To further support our findings, we studied the effect of tPA on the exudation of radiolabeled fibrinogen from the blood into the brain parenchyma as an independent means to measure BBB permeability and its regulation by tPA and PAI-1 derived peptides. Fibrinogen was chosen because it deposits in brain tissue in neuropathological conditions as Alzheimers disease and is a well-described marked of BBB permeability(Alafuzoff et al. 1987; Chen et al. 2008; Ryu and McLarnon 2009; Sabel et al. 2003). rtPA increased the exudation of radiolabeled fibrinogen from the blood into the CNS parenchyma (Figure 2C). Permeation was inhibited by PAI-1 and the 18-aa PAI-1 derived peptide, but not by the 6-aa or scrambled peptide, concordant with the effect on extravasation of Evans blue (Figure 1B).
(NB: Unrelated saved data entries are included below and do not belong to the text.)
-- ==== Sys2Proof/Machine/RegWrite.lean ====
section
/-! DEFINITION. PCIe writes of BAR0 registers by their access codes (R13, R14): identity and mailboxes (Table 13-5), doorbells (Table
06-15), sync counters (R194), Almanac (Table 14-10), chords (Tables 09-9 to 09-11), memory (Table 08-7), host (Tables 11-8, 11-9) and
tile windows (Tables 03-9, 03-10). Registers not named here are read-only, and reserved offsets ignore writes. -/

namespace Sys2Proof.Machine

/-- A register of which `size` bytes from offset `off` are written. -/
def mergeReg (old : Word64) (off size : Nat) (v : Word64) : Word64 := if size = 8 then v else setFld old (8 * (off % 8)) 32 (v.toNat % 2 ^ 32)

/-- Any queue is enabled. -/
def State.anyQueue (s : State) : Bool := (List.range 76).any fun q => (s.queue q).enable

/-! ### Doorbell region (Table 06-16) -/

def State.writeQueueReg (s : State) (q reg off size : Nat) (v : Word64) : State :=
  let u := s.queue q
  if reg = 0 then (if u.enable then s else s.onQueue q fun u => { u with base := mergeReg u.base off size v })
  else if reg = 1 then
    let old := BitVec.ofNat 64 (bit u.enable * 2 ^ 63 + u.log2n * 2 ^ 32 + u.seqStart.toNat)
    s.writeQctrl q (mergeReg old off size v)
  else if reg = 2 then (if off % 8 = 0 then s.writeBell q (v.setWidth 32) else s)
  else s

def State.writeStreamReg (s : State) (a off size : Nat) (v : Word64) : State :=
  let w := mergeReg 0 off size v
  if a = 0x11980 then s.onStreams fun t => { t with qerr0 := t.qerr0 &&& ~~~w }
  else if a = 0x11988 then s.onStreams fun t => { t with qerr1 := t.qerr1 &&& ~~~w }
  else if a = 0x11990 then (if s.anyQueue then s else s.onStreams fun t => { t with jnlBase := mergeReg t.jnlBase off size v })
  else if a = 0x11998 then s.onStreams fun t => { t with jnlSize := mergeReg t.jnlSize off size v }
  else if a = 0x119A8 then s.onStreams fun t => { t with jnlFail := mergeReg t.jnlFail off size v, jnlFails := 0 }
  else s

/-! ### Sync counters (R194, Table 06-17) -/

def State.writeSc (s : State) (hdr : Word64) (n off size : Nat) (v : Word64) : State :=
  if size = 4 then (if off % 8 = 0 then s.scOp n .add (v.setWidth 32) .pcie else s)
  else
    let x := v.setWidth 32
    match fld v 60 4 with
    | 0 => s.scOp n .add x .pcie
    | 1 => s.scOp n .set x .pcie
    | 2 => s.scOp n .sub x .pcie
    | 3 => s.scOp n .clear x .pcie
    | _ => s.hostViol 8 hdr

/-! ### Chords (Tables 09-9 to 09-11) -/

/-- The value that a REDUCE_STREAM or WSTREAM word will hold once the writes that wait are in force. -/
def State.pendingWord (s : State) (isReduce : Bool) (st w : Nat) : Word64 :=
  s.job.waiting.foldl (fun (old : Word64) x =>
    match x with
    | .reduceWord a b v => if isReduce ∧ a = st ∧ b = w then v else old
    | .wstreamWord a b v => if !isReduce ∧ a = st ∧ b = w then v else old
    | _ => old) (if isReduce then s.rword st w else s.wword st w)

def State.writeChord (s : State) (a off size : Nat) (v : Word64) : State :=
  if 0x320000 ≤ a then
    let i := (a - 0x320000) / 8
    if 1024 ≤ i then s
    else
      let x := mergeReg (s.pendingWord false (i / 4) (i % 4)) off size v
      s.atBoundary (.wstreamWord (i / 4) (i % 4) (if i % 4 = 3 then x &&& 0x00003FFF00003FFF else x))
  else if 0x310000 ≤ a then
    let i := (a - 0x310000) / 8
    if i % 8 = 7 then s
    else
      let x := mergeReg (s.pendingWord true (i / 8) (i % 8)) off size v
      s.atBoundary (.reduceWord (i / 8) (i % 8) (if i % 8 = 0 then x &&& 0xF0000FFFFFFFFFFF else x))
  else if 0x301000 ≤ a ∧ a < 0x301800 then
    (if a % 0x100 = 8 ∧ fld (mergeReg 0 off size v) 0 1 = 1 then s.portRetrain ((a - 0x301000) / 0x100) false else s)
  else if a = 0x300008 then s.onChd fun c => { c with arb := mergeReg c.arb off size v &&& 0xFFFFFFFF }
  else if a = 0x300010 then s.onChd fun c => { c with deadline := mergeReg c.deadline off size v }
  else if a = 0x300018 then s.onChd fun c => { c with slice := mergeReg c.slice off size v &&& 0xFFFFFF }
  else if a = 0x300020 then s.onChd fun c => { c with violLimit := mergeReg c.violLimit off size v }
  else s

/-! ### Host (Tables 11-8, 11-9) -/

/-- Writes the MSI-X table; of Vector Control only the mask bit is kept (as its complement). A vector that is unmasked while its PBA
bit is set sends its message (R402). -/
def State.writeMsix (s : State) (o size : Nat) (v : Word64) : State :=
  let d := (leBytes size v.toNat).zipIdx.map fun (x : Byte × Nat) =>
    if (o + x.2) % 16 < 12 then x.1 else if (o + x.2) % 16 = 12 then (x.1 &&& 1) ^^^ 1 else 0
  let s := s.onHst fun h => { h with msixTable := Memory.write h.msixTable o d }
  let n := o / 16
  if n ∈ s.hst.pba ∧ !s.masked n then (s.onHst fun h => { h with pba := h.pba.erase n }).msix n else s

def State.writeHost (s : State) (a off size : Nat) (v : Word64) : State :=
  if 0x508000 ≤ a ∧ a < 0x510000 then s.writeMsix (off - 0x508000) size v
  else if 0x502000 ≤ a ∧ a < 0x504000 then
    let k := (a - 0x502000) / 8
    let w := mergeReg (Sparse.get 0 s.hst.watch k) off size v
    -- a write of THRESHOLD alone does not write ARMED
    if size = 4 ∧ off % 8 = 0 then s.onHst fun h => { h with watch := Sparse.put 0 h.watch k (w &&& 0x80003FFFFFFFFFFF) } else s.writeWatch k w
  else if a = 0x500008 then s.onHst fun h => { h with ctrl := mergeReg h.ctrl off size v &&& 0xFFFFFFFF }
  else if a = 0x500018 then (if s.anyQueue then s else s.onHst fun h => { h with wlogBase := mergeReg h.wlogBase off size v })
  else if a = 0x500020 then s.onHst fun h => { h with wlogSize := mergeReg h.wlogSize off size v }
  else s

/-! ### Tile windows (Tables 03-10, 03-12) -/

/-- An item of the engine runs: in the arrays, in the vector unit, or of a kind that its sequencer carries out. -/
def State.engineRuns (s : State) (p : Nat) : Bool :=
  !(s.tile p).work.runs.isEmpty || (s.tile p).vec.busy ||
    (match s.engineOf p with | some e => (s.queue e).window.any (·.running) | none => false)

/-- ENG_CTRL: a write of ACC_RESERVE that Table 03-12 does not accept leaves it as it was. -/
def engCtrl (t : Tile) (runs : Bool) (w : Word64) : Word64 :=
  let n := fld w 8 8
  let keep := decide (64 < n) || n % 8 != 0 || runs
  (if keep then setFld w 8 8 (fld t.regs.ctrl 8 8) else w) &&& 0xFFFFFF03

def State.writeTile (s : State) (win : Win) (reg off size : Nat) (v : Word64) : State :=
  match s.winTile win with
  | none => s
  | some p =>
    let t := s.tile p
    let w := mergeReg 0 off size v
    if reg = 0x10 then s.onTileRegs p fun r => { r with ctrl := engCtrl t (s.engineRuns p) (mergeReg r.ctrl off size v) }
    else if reg = 0x18 then s.engSnap win
    else if reg = 0x48 then s.onTileRegs p fun r => { r with fault := r.fault &&& ~~~w }
    else if reg = 0x50 then s.onTileRegs p fun r => { r with poison := r.poison &&& ~~~(w.setWidth 8) }
    else if reg = 0x58 then (if off % 8 = 0 then s.engAbort win (v.setWidth 32) else s)
    else s

/-! ### BAR0 -/

/-- A write of `size` bytes at an aligned offset of BAR0. -/
def State.bar0Write (s : State) (hdr : Word64) (off size : Nat) (v : Word64) : State :=
  let a := off / 8 * 8
  if a < 0x1000 then (if 0x100 ≤ a ∧ a < 0x180 then s.mbxBell hdr ((a - 0x100) / 8) else s)
  else if a < 0x11000 then
    let n := a / 0x1000 - 1
    if h : n < 15 then
      let r := Route.pcie ⟨n, h⟩
      s.setMbox r { s.mbox r with bytes := mboxStore (s.mbox r).bytes (off % 0x1000) (leBytes size v.toNat) }
    else s.hostViol 7 hdr
  else if a < 0x11980 then s.writeQueueReg ((a - 0x11000) / 0x20) (a % 0x20 / 8) off size v
  else if a < 0x12000 then s.writeStreamReg a off size v
  else if 0x100000 ≤ a ∧ a < 0x120000 then s.writeSc hdr ((a - 0x100000) / 8) off size v
  else if a = 0x210008 then s.writeAlmCtrl (mergeReg (BitVec.ofNat 64 (s.alm.flushLevel * 2 ^ 16)) off size v)
  else if 0x300000 ≤ a ∧ a < 0x400000 then s.writeChord a off size v
  else if a = 0x400008 then s.writeMemCtrl (mergeReg s.mem.ctrl off size v)
  else if a = 0x400028 then (if s.anyQueue then s else s.onMem fun m => { m with jnlCopy := mergeReg m.jnlCopy off size v })
  else if 0x500000 ≤ a ∧ a < 0x520000 then s.writeHost a off size v
  else if 0x1000000 ≤ a ∧ a < 0x1400000 then s.writeTile (.logical (Fin.ofNat 64 ((a - 0x1000000) / 0x10000))) (a % 0x10000) off size v
  else if 0x2000000 ≤ a ∧ a < 0x2440000 then s.writeTile (.phys (Fin.ofNat 68 ((a - 0x2000000) / 0x10000))) (a % 0x10000) off size v
  else s

/-- REGISTER_WRITE (R13, R310): a write of another size or alignment is a violation of Table 11-7 row 4 and is ignored. -/
def execRegisterWrite (hdr : Word64) (off : Nat) (size : Nat) (v : Word64) (s : State) : Host.Outcome State Fault Refusal :=
  if !s.linkUp then .next s
  else
    let s := s.tlp
    .next (if bar0Ok off size then s.bar0Write hdr off size v else s.hostViol 4 hdr)

end Sys2Proof.Machine
end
Interaction of extended PAI-1 derived peptides with rtPA

To begin to understand the basis of the differences in binding of the various PAI-1 derived peptides to rtPA, we constructed a model of the enzyme by homology modeling and studied molecular interactions with the PAI-1 derived peptides via simulated docking experiments. The potential interactions between the three PAI-1 derived peptides with the tPA molecule are shown in Figure 3. Each peptide preferentially interacts with tPA in its linear form at the previously identified PAI-1 docking site close to the active site of the molecule.

Figure 3. Representation of energetically favorable rtPA/PAI-1 derived peptide-peptide complexes.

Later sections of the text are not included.